Saved entries
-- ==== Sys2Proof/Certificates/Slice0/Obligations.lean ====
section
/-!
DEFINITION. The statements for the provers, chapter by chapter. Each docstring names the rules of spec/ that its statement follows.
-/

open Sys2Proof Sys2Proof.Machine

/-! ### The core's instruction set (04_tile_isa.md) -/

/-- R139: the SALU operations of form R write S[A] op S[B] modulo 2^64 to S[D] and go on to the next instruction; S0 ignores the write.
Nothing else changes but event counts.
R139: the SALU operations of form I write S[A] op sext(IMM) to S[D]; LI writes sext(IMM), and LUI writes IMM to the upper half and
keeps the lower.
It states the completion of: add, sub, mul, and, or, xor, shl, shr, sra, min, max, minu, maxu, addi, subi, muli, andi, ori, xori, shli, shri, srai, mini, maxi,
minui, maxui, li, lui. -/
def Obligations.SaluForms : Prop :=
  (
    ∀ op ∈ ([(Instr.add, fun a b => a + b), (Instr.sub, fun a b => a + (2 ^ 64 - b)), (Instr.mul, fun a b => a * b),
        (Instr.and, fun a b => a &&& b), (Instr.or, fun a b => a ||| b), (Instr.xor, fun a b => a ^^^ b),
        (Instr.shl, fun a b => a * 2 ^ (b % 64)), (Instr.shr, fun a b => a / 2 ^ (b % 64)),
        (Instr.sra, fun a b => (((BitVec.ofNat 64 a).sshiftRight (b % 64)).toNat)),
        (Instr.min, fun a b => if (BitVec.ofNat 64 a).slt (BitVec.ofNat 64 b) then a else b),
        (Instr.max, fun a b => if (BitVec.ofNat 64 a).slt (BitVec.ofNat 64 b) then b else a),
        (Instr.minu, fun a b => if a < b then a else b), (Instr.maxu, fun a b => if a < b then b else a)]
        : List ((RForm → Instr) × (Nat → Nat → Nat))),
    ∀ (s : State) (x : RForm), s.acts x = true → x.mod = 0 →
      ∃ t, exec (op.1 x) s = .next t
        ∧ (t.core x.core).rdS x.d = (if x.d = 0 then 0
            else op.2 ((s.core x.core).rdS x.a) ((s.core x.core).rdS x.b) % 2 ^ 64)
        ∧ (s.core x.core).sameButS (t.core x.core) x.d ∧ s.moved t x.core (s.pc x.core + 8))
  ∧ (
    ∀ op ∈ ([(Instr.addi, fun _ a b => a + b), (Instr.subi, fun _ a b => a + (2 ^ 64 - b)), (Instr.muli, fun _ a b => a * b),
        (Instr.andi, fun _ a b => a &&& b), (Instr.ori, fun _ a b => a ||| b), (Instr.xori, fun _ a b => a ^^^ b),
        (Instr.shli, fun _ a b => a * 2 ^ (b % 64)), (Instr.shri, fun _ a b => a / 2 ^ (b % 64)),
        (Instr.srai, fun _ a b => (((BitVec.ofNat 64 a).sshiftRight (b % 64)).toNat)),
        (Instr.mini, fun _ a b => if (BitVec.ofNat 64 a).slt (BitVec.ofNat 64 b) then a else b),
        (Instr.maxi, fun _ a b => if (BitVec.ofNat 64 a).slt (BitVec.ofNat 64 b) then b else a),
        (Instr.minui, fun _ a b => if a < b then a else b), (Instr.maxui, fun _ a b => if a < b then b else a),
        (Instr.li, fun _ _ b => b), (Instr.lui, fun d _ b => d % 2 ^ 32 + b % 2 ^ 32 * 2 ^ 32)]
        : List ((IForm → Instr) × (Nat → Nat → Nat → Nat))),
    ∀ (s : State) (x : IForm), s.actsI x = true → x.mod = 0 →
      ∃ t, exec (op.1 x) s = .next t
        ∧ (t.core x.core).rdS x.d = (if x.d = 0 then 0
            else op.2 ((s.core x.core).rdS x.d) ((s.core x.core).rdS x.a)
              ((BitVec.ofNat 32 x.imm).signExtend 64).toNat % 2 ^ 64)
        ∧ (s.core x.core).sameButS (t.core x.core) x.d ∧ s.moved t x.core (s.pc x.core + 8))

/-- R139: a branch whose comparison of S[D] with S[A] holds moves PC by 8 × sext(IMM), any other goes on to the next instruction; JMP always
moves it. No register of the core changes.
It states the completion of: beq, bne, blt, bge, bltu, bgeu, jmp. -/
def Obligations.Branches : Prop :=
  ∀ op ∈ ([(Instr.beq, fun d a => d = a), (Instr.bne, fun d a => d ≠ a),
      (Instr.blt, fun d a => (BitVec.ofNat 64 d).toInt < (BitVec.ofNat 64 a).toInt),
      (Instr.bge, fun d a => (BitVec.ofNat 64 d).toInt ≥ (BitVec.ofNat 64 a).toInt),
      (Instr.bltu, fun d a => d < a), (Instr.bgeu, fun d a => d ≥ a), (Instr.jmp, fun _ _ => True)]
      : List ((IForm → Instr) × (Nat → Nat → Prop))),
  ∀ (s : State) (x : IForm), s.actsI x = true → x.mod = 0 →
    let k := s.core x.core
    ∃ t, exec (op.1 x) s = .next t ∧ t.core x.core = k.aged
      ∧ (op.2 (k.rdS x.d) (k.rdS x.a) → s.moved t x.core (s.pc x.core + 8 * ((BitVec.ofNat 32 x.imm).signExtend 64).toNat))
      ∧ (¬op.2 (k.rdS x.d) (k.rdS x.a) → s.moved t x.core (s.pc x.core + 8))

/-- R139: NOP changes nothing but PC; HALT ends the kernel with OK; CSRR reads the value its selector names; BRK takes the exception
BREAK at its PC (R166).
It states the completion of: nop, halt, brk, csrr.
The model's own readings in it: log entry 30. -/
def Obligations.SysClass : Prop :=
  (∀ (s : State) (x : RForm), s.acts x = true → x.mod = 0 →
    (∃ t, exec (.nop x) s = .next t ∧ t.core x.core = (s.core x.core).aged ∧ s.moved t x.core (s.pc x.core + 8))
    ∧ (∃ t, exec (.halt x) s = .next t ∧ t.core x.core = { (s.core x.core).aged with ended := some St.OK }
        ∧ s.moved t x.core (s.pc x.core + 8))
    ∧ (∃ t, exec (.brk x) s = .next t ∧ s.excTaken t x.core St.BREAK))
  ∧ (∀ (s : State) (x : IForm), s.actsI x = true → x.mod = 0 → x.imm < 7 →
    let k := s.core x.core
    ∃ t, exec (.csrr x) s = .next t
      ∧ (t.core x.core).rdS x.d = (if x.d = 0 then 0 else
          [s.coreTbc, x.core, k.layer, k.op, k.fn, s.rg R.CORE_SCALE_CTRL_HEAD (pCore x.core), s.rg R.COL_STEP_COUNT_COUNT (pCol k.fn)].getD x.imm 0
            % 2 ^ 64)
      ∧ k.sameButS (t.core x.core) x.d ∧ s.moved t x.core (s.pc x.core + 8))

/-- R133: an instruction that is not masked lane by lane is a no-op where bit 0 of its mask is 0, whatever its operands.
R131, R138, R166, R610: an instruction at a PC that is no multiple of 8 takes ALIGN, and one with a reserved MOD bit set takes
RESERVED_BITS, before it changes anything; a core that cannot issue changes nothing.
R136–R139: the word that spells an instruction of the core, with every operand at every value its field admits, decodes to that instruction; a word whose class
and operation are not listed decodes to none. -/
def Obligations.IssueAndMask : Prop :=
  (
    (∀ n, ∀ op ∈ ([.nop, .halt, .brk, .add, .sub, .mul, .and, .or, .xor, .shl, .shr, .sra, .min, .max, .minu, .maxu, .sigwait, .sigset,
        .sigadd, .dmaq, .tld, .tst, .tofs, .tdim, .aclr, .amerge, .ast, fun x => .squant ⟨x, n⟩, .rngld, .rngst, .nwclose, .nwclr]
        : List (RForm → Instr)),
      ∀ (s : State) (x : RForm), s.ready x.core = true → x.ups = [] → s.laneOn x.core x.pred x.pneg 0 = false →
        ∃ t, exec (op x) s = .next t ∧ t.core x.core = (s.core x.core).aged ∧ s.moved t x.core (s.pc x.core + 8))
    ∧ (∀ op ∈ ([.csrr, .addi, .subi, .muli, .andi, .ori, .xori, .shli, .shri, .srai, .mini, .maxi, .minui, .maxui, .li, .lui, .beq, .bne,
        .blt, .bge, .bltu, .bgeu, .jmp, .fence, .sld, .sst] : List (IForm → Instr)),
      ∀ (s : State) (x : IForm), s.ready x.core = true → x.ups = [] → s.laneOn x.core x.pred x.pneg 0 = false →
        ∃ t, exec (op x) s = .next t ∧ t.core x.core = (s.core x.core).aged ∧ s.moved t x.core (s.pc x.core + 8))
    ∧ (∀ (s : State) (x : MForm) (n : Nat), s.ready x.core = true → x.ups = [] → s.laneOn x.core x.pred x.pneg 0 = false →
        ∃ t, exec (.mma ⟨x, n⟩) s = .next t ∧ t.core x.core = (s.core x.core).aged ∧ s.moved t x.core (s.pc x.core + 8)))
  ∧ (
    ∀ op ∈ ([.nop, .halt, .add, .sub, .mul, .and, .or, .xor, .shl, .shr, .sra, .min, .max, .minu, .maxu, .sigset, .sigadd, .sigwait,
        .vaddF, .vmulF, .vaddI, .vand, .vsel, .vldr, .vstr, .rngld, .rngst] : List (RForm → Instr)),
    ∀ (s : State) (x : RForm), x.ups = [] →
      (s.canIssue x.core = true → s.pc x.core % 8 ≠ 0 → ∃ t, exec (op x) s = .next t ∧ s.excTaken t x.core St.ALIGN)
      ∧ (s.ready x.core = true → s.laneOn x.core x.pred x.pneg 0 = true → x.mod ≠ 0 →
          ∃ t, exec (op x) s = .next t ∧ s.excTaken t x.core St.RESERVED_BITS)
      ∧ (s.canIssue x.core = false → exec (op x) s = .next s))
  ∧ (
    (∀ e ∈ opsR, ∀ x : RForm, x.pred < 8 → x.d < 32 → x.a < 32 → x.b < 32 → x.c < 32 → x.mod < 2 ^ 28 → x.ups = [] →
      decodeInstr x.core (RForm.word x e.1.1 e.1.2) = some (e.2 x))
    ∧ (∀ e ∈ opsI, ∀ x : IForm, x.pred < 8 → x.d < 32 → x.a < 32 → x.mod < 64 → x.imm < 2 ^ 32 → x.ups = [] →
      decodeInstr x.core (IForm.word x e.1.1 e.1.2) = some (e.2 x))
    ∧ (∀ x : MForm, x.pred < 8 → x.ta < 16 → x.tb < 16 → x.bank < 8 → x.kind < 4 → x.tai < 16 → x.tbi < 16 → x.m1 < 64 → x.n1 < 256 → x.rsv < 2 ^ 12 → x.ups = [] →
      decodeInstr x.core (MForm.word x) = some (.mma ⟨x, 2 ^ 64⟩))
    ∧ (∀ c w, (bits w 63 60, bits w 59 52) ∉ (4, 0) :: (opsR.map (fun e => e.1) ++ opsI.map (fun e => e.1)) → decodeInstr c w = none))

- _Assignment_
When copying the data above, please keep exactly the lines from its first line through the line with "keeps the lower.", both ends included, and drop the rest.

- _Result for this exercise_
-- ==== Sys2Proof/Certificates/Slice0/Obligations.lean ====
section
/-!
DEFINITION. The statements for the provers, chapter by chapter. Each docstring names the rules of spec/ that its statement follows.
-/

open Sys2Proof Sys2Proof.Machine

/-! ### The core's instruction set (04_tile_isa.md) -/

/-- R139: the SALU operations of form R write S[A] op S[B] modulo 2^64 to S[D] and go on to the next instruction; S0 ignores the write.
Nothing else changes but event counts.
R139: the SALU operations of form I write S[A] op sext(IMM) to S[D]; LI writes sext(IMM), and LUI writes IMM to the upper half and
keeps the lower.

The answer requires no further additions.